● What the task asks: Beginning with the first line below, please restate each line exactly, down to and including the line containing "reports (R37). -/".

··········

/-- The fail count after a commit (R38). -/
def failCountAfter (outcome : WireOutcome) (count : Nat) : Nat :=
  match outcome with
  | .good => 0
  | .failed => min 255 (count + 1)
  | .aborted => count

/-- The unit state a wire outcome reports (R37). -/
def unitAfter : WireOutcome → UnitState
  | .good => .bonded
  | .failed => .reject
  | .aborted => .aborted

/-- The suspension this wire end raises: a given reason, else LIFT_LIMIT (R38). -/
def endReason (outcome : WireOutcome) (count limit : Nat) (why : Option Reason) : Option Reason :=
  match why with
  | some r => some r
  | none => if outcome = .failed ∧ limit ≤ count then some .liftLimit else none

/-- Wire end (R37): commit, fail count, end of the wire, wire-end and marginal report, the unit, then the suspension or the
next state. A head that enters IDLE asks for work in this same step, so its new band request is present when BAND_GRANT follows
(log 48). -/
def State.endWire (s : State) (h : HeadId) (outcome : WireOutcome) (setRestart : Bool) (why : Option Reason) : State :=
  let x := s.head h
  match x.snapshot with
  | none => s
  | some n =>
    let record := wireRecord x n h s.cmc.cellTime outcome
    let s1 := s.commit (bondRegion h) fun k => .wire (record k)
    let count := failCountAfter outcome x.failCount
    let y : Head :=
      { (x.quiet).leavePhase with
        phase := none, snapshot := none, heldOp := none, sparkAttempts := 0, sparkFrom := none, failCount := count,
        restartSpark := x.restartSpark || setRestart }
    let s2 := (s1.setHead h y).wireEndReport n.unit.strip outcome
    let s3 :=
      if (record 0).ball.marginal || (record 0).stitch.marginal then s2.marginalReport n.unit n.wire else s2
    let keeps := outcome = .good ∧ x.wireIndex < s.rs.layout.item.wires
    let s4 :=
      if keeps then s3.setHead h { s3.head h with wireIndex := x.wireIndex + 1 }
      else s3.unitOutcome h (unitAfter outcome)
    match endReason outcome count (s.config h).liftLimit why with
    | some r => s4.suspend h r
    | none =>
      if keeps then (s4.setHead h { s4.head h with state := .ready, gate := none }).testHeadGates h
      else s4.enterIdle h

/-- The outcome of a wire that neither HALT nor a drive fault ended (R61), nor a wire break, whose outcome R40 gives (log 28). -/
def Head.outcome (x : Head) (n : Snapshot) : WireOutcome := outcomeOf (x.ball.result n.ball) (x.stitch.result n.stitch)

/-! ## Failures during a wire (R39 to R41) -/

/-- Verdicts when HALT or a drive fault ends the wire (R39, step 2; R56). -/
def Head.abortBonds (x : Head) : Head :=
  match x.phase.bind Phase.bond with
  | some b => x.setCapture b (x.capture b).abort
  | none => x

/-- Verdicts when a wire break ends the wire (R57). -/
def Head.breakBonds (x : Head) (n : Snapshot) : Head :=
  match x.phase with
  | some p =>
    match p.bond with
    | some b =>
      if p.isCheck then x.setCapture b ((x.capture b).judge (n.set b) (n.power b) false)
      else x.setCapture b (x.capture b).breakLift
    | none => x
  | none => x
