-- ==== Sys2Proof/Machine/Pull.lean ====
section
/-! DEFINITION. Pull Station Controller (chapter 8): service of the strip at VERIFY, a pull and its end, the classification
queue, the lot pull statistics. -/

namespace Sys2Proof.Machine

open Sys2Proof

/-! ## Serving the strip at VERIFY (R133) -/

/-- Pulls done reported to the TRC; the station returns to IDLE (R133). -/
def State.pullsDone (s : State) : State :=
  (s.setPsc { s.psc with state := .idle, gate := none, strip := none, listLength := 0, next := 0, flight := none }).setTrc
    { s.trc with pullsDone := true }

/-- The station goes on at its next entry, or has worked through the list (R133, R136, R138). -/
def State.nextPull (s : State) : State :=
  if s.psc.listLength < s.psc.next then s.pullsDone
  else (s.setPsc { s.psc with state := .waiting, gate := none, flight := none }).testPullGates

/-- The pull list of a strip; empty when absent. -/
def State.pullListOf (s : State) (serial : Nat) : List PullEntry := ((s.stripOf serial).bind (·.pullList)).getD []

/-- The hand-over of a strip to the PSC (R133). -/
def State.handStrip (s : State) (serial : Nat) : State :=
  (s.setPsc
    { s.psc with
      strip := some serial, listLength := (s.pullListOf serial).length, next := 1, flight := none }).nextPull

/-! ## Making a pull (R134, R135) -/

/-- The hook position of a wire of a unit (R135). -/
def hookOf (rs : RecipeStore) (e : PullEntry) : Int × Int :=
  let w := wireEntry rs e.wire
  let o := unitOrigin rs.layout.item e.row e.col
  (o.1 + (w.x1 + w.x2) / 2, o.2 + (w.y1 + w.y2) / 2)

/-- The entry at next entry. -/
def State.nextEntry (s : State) : Option PullEntry :=
  match s.psc.strip with
  | some serial => (s.pullListOf serial)[s.psc.next - 1]?
  | none => none

/-- The reservation asked for, gates 1 and 2 having passed, and the PULL handed over (R134, R135). -/
def State.tryPull (s : State) (e : PullEntry) : State :=
  match s.reserve .pull with
  | (s1, true) =>
    let hook := hookOf s1.rs e
    (s1.setPsc { s1.psc with state := .pulling, gate := none, flight := some ⟨e, hook.1, hook.2⟩ }).handOver .pull
      (.pull hook.1 hook.2)
  | (s1, false) => s1.setPsc { s1.psc with gate := some .record }

/-! ## The end of a pull (R136, R137, R139) -/

/-- The station advances one entry (R136, R137). -/
def State.advancePull (s : State) : State := s.setPsc { s.psc with next := s.psc.next + 1 }

/-- A staged record joins the classification queue (R140). -/
def State.stage (s : State) (p : Staged) : State :=
  let s1 := s.setPsc { s.psc with queue := s.psc.queue ++ [p] }
  if s.psc.queue = [] then s1.raisePrompt .classifyPending 0 0 else s1

/-- The PULL ended DONE (R136). -/
def State.pullMade (s : State) (f : Flight) (results : List Byte) : State :=
  let e := f.entry
  let force := beNat (results.take 2)
  let strip := s.psc.strip.getD 0
  let serial := s.psc.counter + 1
  let fails := decide (force < s.rs.plan.fMin)
  let s1 := (s.pulledReport strip e).setPsc { s.psc with counter := serial, flight := none }
  let s2 := s1.stage
    { serial := serial, strip := strip, entry := e, force := force, breakHeight := beNat (results.drop 2),
      time := s.cmc.cellTime, provisionalFail := fails }
  let s3 := if fails then s2.setQualityHold (.pull serial) else s2
  s3.advancePull.nextPull

/-- The NO_PULL record of a failed pull (R137). -/
def noPullRecord (strip : Nat) (e : PullEntry) (time serial : Nat) : PullRecord :=
  { serial := serial, strip := strip, entry := e, mode := 0, verdict := .noPull, classifier := .none, force := 0,
    breakHeight := 0, pullTime := time, classifyTime := 0, lotNumber := 0 }

/-- The PULL ended FAULT, TIMEOUT or NO_ANSWER (R137). -/
def State.pullFailed (s : State) (f : Flight) : State :=
  let e := f.entry
  let strip := s.psc.strip.getD 0
  let s1 := (s.pulledReport strip e).commit .pull fun k => .pull (noPullRecord strip e s.cmc.cellTime k)
  let s2 := s1.setPsc { s1.psc with stats := { s1.psc.stats with noPull := s1.psc.stats.noPull + 1 } }
  let s3 := s2.advancePull
  (s3.setPsc { s3.psc with state := .stopped, gate := none, flight := none }).raisePrompt .driveStop promptPull 0

/-- HALT or STOPPED taken by the station (R139): only a pull in flight is abandoned. -/
def State.haltPull (s : State) : State :=
  if s.psc.state = .pulling then
    let s1 := (s.setPsc { s.psc with state := .waiting, gate := none, flight := none }).returnReservation .pull
    s1.testPullGates
  else s

/-- A completion of the pull drive (R136, R137, R139). -/
def State.pullEnded (s : State) (c : Completion) : State :=
  match s.psc.state, s.psc.flight with
  | .pulling, some f =>
    match c with
    | .done results => s.pullMade f results
    | .fault | .timeout | .noAnswer => s.pullFailed f
    | .stopped => s.haltPull
  | _, _ => s

/-- The ACK of DRIVE_STOP with source PULL (R138). -/
def State.ackPull (s : State) : State := if s.psc.state = .stopped then s.nextPull else s

/-! ## Classification (R141, R145) -/

/-- The mode is in the acceptance set (R10). -/
def Plan.accepts (p : Plan) (mode : Nat) : Bool := p.accept.getLsbD (mode - 1)

/-- The final verdict passes (R141). -/
def finalPass (p : Plan) (x : Staged) (mode : Nat) : Bool := decide (p.fMin ≤ x.force) && p.accepts mode

/-- The pull record of a classification (R141). -/
def pullRecordOf (x : Staged) (mode : Nat) (pass : Bool) (by' : Classifier) (time serial : Nat) : PullRecord :=
  { serial := serial, strip := x.strip, entry := x.entry, mode := mode, verdict := if pass then .pass else .fail,
    classifier := by', force := x.force, breakHeight := x.breakHeight, pullTime := x.time, classifyTime := time,
    lotNumber := min x.serial 65535 }

/-- The statistics with one final result added (R145). -/
def PullStats.add (t : PullStats) (pass : Bool) (force : Nat) : PullStats :=
  { t with
    count := t.count + 1
    pass := if pass then t.pass + 1 else t.pass
    fail := if pass then t.fail else t.fail + 1
    sum := Nat.min 4294967295 (t.sum + force)
    saturated := t.saturated || decide (4294967295 < t.sum + force)
    min := if t.count = 0 then force else Nat.min t.min force
    max := Nat.max t.max force }

/-- A record leaves the classification queue (R140). -/
def State.unstage (s : State) (serial : Nat) : State :=
  let queue := s.psc.queue.filter fun p => p.serial != serial
  let s1 := s.setPsc { s.psc with queue := queue }
  let s2 := if queue = [] then (s1.removePrompt .classifyPending 0).lotCloseTest else s1
  if s2.psc.gate = some .queue then s2.testPullGates else s2

/-- The record of the queue with a pull serial. -/
def State.staged (s : State) (serial : Nat) : Option Staged := s.psc.queue.find? fun p => p.serial == serial

/-- A classification taken (R141). -/
def State.classifyPull (s : State) (x : Staged) (mode : Nat) (by' : Classifier) : State :=
  let pass := finalPass s.rs.plan x mode
  let s1 := s.commit .pull fun k => .pull (pullRecordOf x mode pass by' s.cmc.cellTime k)
  let s2 := s1.unstage x.serial
  let s3 := s2.setPsc { s2.psc with stats := s2.psc.stats.add pass x.force }
  if pass then s3 else s3.setQualityHold (.pull x.serial)

end Sys2Proof.Machine
end

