-- ==== Sys2Proof/Machine/Requests.lean ====
section
/-! DEFINITION. The requests of the CMC (chapter 11), the heads (2.7, 2.8, 5.2, 5.3), the TRC (6.4, 6.9), the DLC (7.8), the PSC
(8.5 to 8.7) and the SLI (12.6). A handler takes the payload and the state, and answers the next state and the reply's
payload. -/

namespace Sys2Proof.Machine

open Sys2Proof

/-- A request without payload. -/
def noPayload (p : Payload) (s : State) (f : State → State × Payload) : State × Payload :=
  if p = [] then f s else (s, refusal .badLength 0)

/-! ## The Station Link (R201, R202) -/

/-- IDENTIFY (R201). -/
def handleIdentify (p : Payload) (s : State) : State × Payload :=
  noPayload p s fun s =>
    (s, replyOk
      ([0x4B, 0x42, 0x32, byte Config.revision, boolByte s.link.fast, byte Config.rxQueueSize,
        byte Config.noticeQueueSize] ++ beBytes 2 512 ++ [64, 32, 5] ++ beBytes 2 4096 ++ [24, 32]))

/-- LINK_ECHO (R202). -/
def handleLinkEcho (p : Payload) (s : State) : State × Payload :=
  if p.length ≤ 247 then (s, replyOk p) else (s, refusal .badLength 0)

/-! ## Cell modes (R180 to R191) -/

/-- The refusal of SET_MODE RUN (R180): none when the five tests pass. -/
def State.runRefusal (s : State) : Option Payload :=
  if s.cmc.mode = .halt then some (refusal .wrongMode 0)
  else if s.cmc.hold.isSome then some (refusal .held 0)
  else if s.cmc.lot ≠ .opened then some (refusal .notLoaded 1)
  else
    match checkRecipe s.rs with
    | some f => some (refusal .notLoaded 2 (failureBytes (some f)))
    | none => if s.cmc.trackCheck then none else some (refusal .notLoaded 3)

/-- SET_MODE (R180, R183). -/
def handleSetMode (p : Payload) (s : State) : State × Payload :=
  if p.length ≠ 1 then (s, refusal .badLength 0)
  else
    match (p.headD 0).toNat with
    | 0 =>
      if s.cmc.mode = .setup then taken s
      else if s.cmc.mode = .halt ∧ s.cmc.haltInput then (s, refusal .wrongMode 0)
      else taken (s.changeMode .setup 1)
    | 1 =>
      if s.cmc.mode = .run then taken s
      else
        match s.runRefusal with
        | some r => (s, r)
        | none => taken (s.changeMode .run 1)
    | 2 =>
      if s.cmc.mode = .drain then taken s
      else if s.cmc.mode = .run then taken (s.changeMode .drain 1)
      else (s, refusal .wrongMode 0)
    | _ => (s, refusal .badValue 1)

/-- The lot close waiting field (R191). -/
def State.closeWaiting (s : State) : Byte :=
  if s.cmc.lot = .closing then
    boolByte (s.cmc.mode != .setup) ||| boolByte (!s.trackEmpty) <<< 1 ||| boolByte (!s.psc.queue.isEmpty) <<< 2
  else 0

/-- GET_CELL_STATUS (R191). -/
def handleGetCellStatus (p : Payload) (s : State) : State × Payload :=
  noPayload p s fun s =>
    let c := s.cmc
    (s, replyOk
      ([byte c.mode.code, byte c.cause, byte c.lot.code] ++ beBytes 4 c.lotId ++
        [boolByte c.hold.isSome, byte ((c.hold.map HoldCause.code).getD 0)] ++
        beBytes 4 ((c.hold.map HoldCause.serial).getD 0) ++
        [boolByte c.trackCheck, boolByte c.haltInput, boolByte c.alert] ++ maskBytes c.conditions ++
        maskBytes c.enables ++ beBytes 4 c.cellTime ++ [s.closeWaiting]))
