-- ==== Sys2Proof/Machine/Reset.lean ====
section
/-! DEFINITION. Power-on reset and warm restart of every block (R20, R46, R79, R95, R118, R131, R148, R162, R178, R192, R193,
R203). -/

namespace Sys2Proof.Machine

open Sys2Proof

/-- The DLC after either reset (R131), with the attention levels given. -/
def dlcAfterReset (attention : Drive → Bool) : Dlc :=
  let at' (d : Drive) : DriveState := { DriveState.idle with attention := attention d }
  { Dlc.powerOn with
    drives :=
      { posA := at' .posA, posB := at' .posB, indexer := at' .indexer, inElevator := at' .inElevator,
        outElevator := at' .outElevator, pull := at' .pull, workHolder := at' .workHolder } }

/-- A head starts (R21, R46): DISABLED, or IDLE with its WIRE_BREAK input read. -/
def State.startHead (s : State) (h : HeadId) : State :=
  if s.enabled h then s.enterIdle h else s.setHead h { s.head h with state := .disabled }

/-- HALT entered when the input is found asserted (R193). -/
def State.startHalt (s : State) : State := if s.cmc.haltInput then s.enterHalt 6 else s

/-- TRACK_CHECK raised while the flag is clear (R188). -/
def State.startTrackCheck (s : State) : State :=
  if s.cmc.trackCheck then s else s.raisePrompt .trackCheck 0 0

/-! ## Power-on (R193) -/

/-- Every block at its power-on values, the pins sampled, before anything is raised. -/
def powerOnState (pins : Pins) (pending : List Instr) : State :=
  { cmc := { Cmc.powerOn with haltInput := pins.haltAsserted }
    rs := .powerOn
    heads := ⟨{ Head.powerOn with wireBreak := pins.wireBreakA }, { Head.powerOn with wireBreak := pins.wireBreakB }⟩
    stu := .powerOn
    trc := .powerOn
    dlc := dlcAfterReset fun d => pins.attention.getLsbD (driveAddress d - 1)
    psc := .powerOn
    rm := .powerOn
    pnc := { Pnc.powerOn with locked := pins.locked, supervisor := pins.supervisor }
    link := { Link.powerOn with fast := pins.fastLink, notices := [.started false pins.fastLink] }
    pending := pending }

/-- The blocks start (R193, log 16): TRACK_CHECK, HALT, then the heads. -/
def State.powerOn (s : State) (pins : Pins) : State :=
  (((powerOnState pins s.pending).startTrackCheck.startHalt).startHead .a).startHead .b

/-! ## Warm restart (R192) -/

/-- A head's warm-restart values (R46, R47, R95). -/
def Head.warm (x : Head) : Head :=
  { Head.powerOn with
    restartSpark := x.restartSpark, nCap := x.nCap, spool := x.spool, wireBreak := x.wireBreak }

/-- A region's warm-restart values (R162). -/
def Region.warm (r : Region) : Region := { r with reserved := 0, waiting := false }

/-- Every block at its warm-restart values, before anything is raised. -/
def State.warmState (s : State) : State :=
  { cmc :=
      { Cmc.powerOn with
        lot := s.cmc.lot, lotId := s.cmc.lotId, trackCheck := s.cmc.trackCheck, haltInput := s.cmc.haltInput }
    rs := s.rs
    heads := ⟨s.heads.a.warm, s.heads.b.warm⟩
    stu := { Stu.powerOn with fed := s.stu.fed }
    trc :=
      { Trc.powerOn with
        inMag := { Trc.powerOn.inMag with number := s.trc.inMag.number, count := s.trc.inMag.count }
        outMag := { Trc.powerOn.outMag with number := s.trc.outMag.number, count := s.trc.outMag.count }
        maps := s.trc.maps }
    dlc := dlcAfterReset fun d => (s.dlc.drives.get d).attention
    psc := { Psc.powerOn with counter := s.psc.counter, stats := s.psc.stats }
    rm :=
      { bondA := s.rm.bondA.warm, bondB := s.rm.bondB.warm, pull := s.rm.pull.warm, strip := s.rm.strip.warm,
        event := s.rm.event.warm }
    pnc :=
      { Pnc.powerOn with
        timing := s.pnc.timing, pendingTiming := s.pnc.pendingTiming, locked := s.pnc.locked,
        supervisor := s.pnc.supervisor, slots := s.pnc.slots, h := s.pnc.h }
    link := { Link.powerOn with fast := s.link.fast, notices := [.started true s.link.fast] }
    pending := s.pending }

/-- The consumable warnings judged again, armed (R95). -/
def State.judgeAgain (s : State) (h : HeadId) : State := (s.judgeCap h).judgeSpool h

/-- The blocks start (R178, R192, R193, log 16): HALT, TRACK_CHECK, the heads, then the consumables. -/
def State.warmRestart (s : State) : State :=
  (((((s.warmState.startHalt).startTrackCheck).startHead .a).startHead .b).judgeAgain .a).judgeAgain .b

/-- The reset of a taken WARM_RESTART takes place: its reply has been sent whole (R192, R203). -/
def Link.resetDue (l : Link) : Bool := l.restart == .due

end Sys2Proof.Machine
end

··········

● The completed task:
/-- The fail count after a commit (R38). -/
def failCountAfter (outcome : WireOutcome) (count : Nat) : Nat :=
  match outcome with
  | .good => 0
  | .failed => min 255 (count + 1)
  | .aborted => count

/-- The unit state a wire outcome reports (R37). -/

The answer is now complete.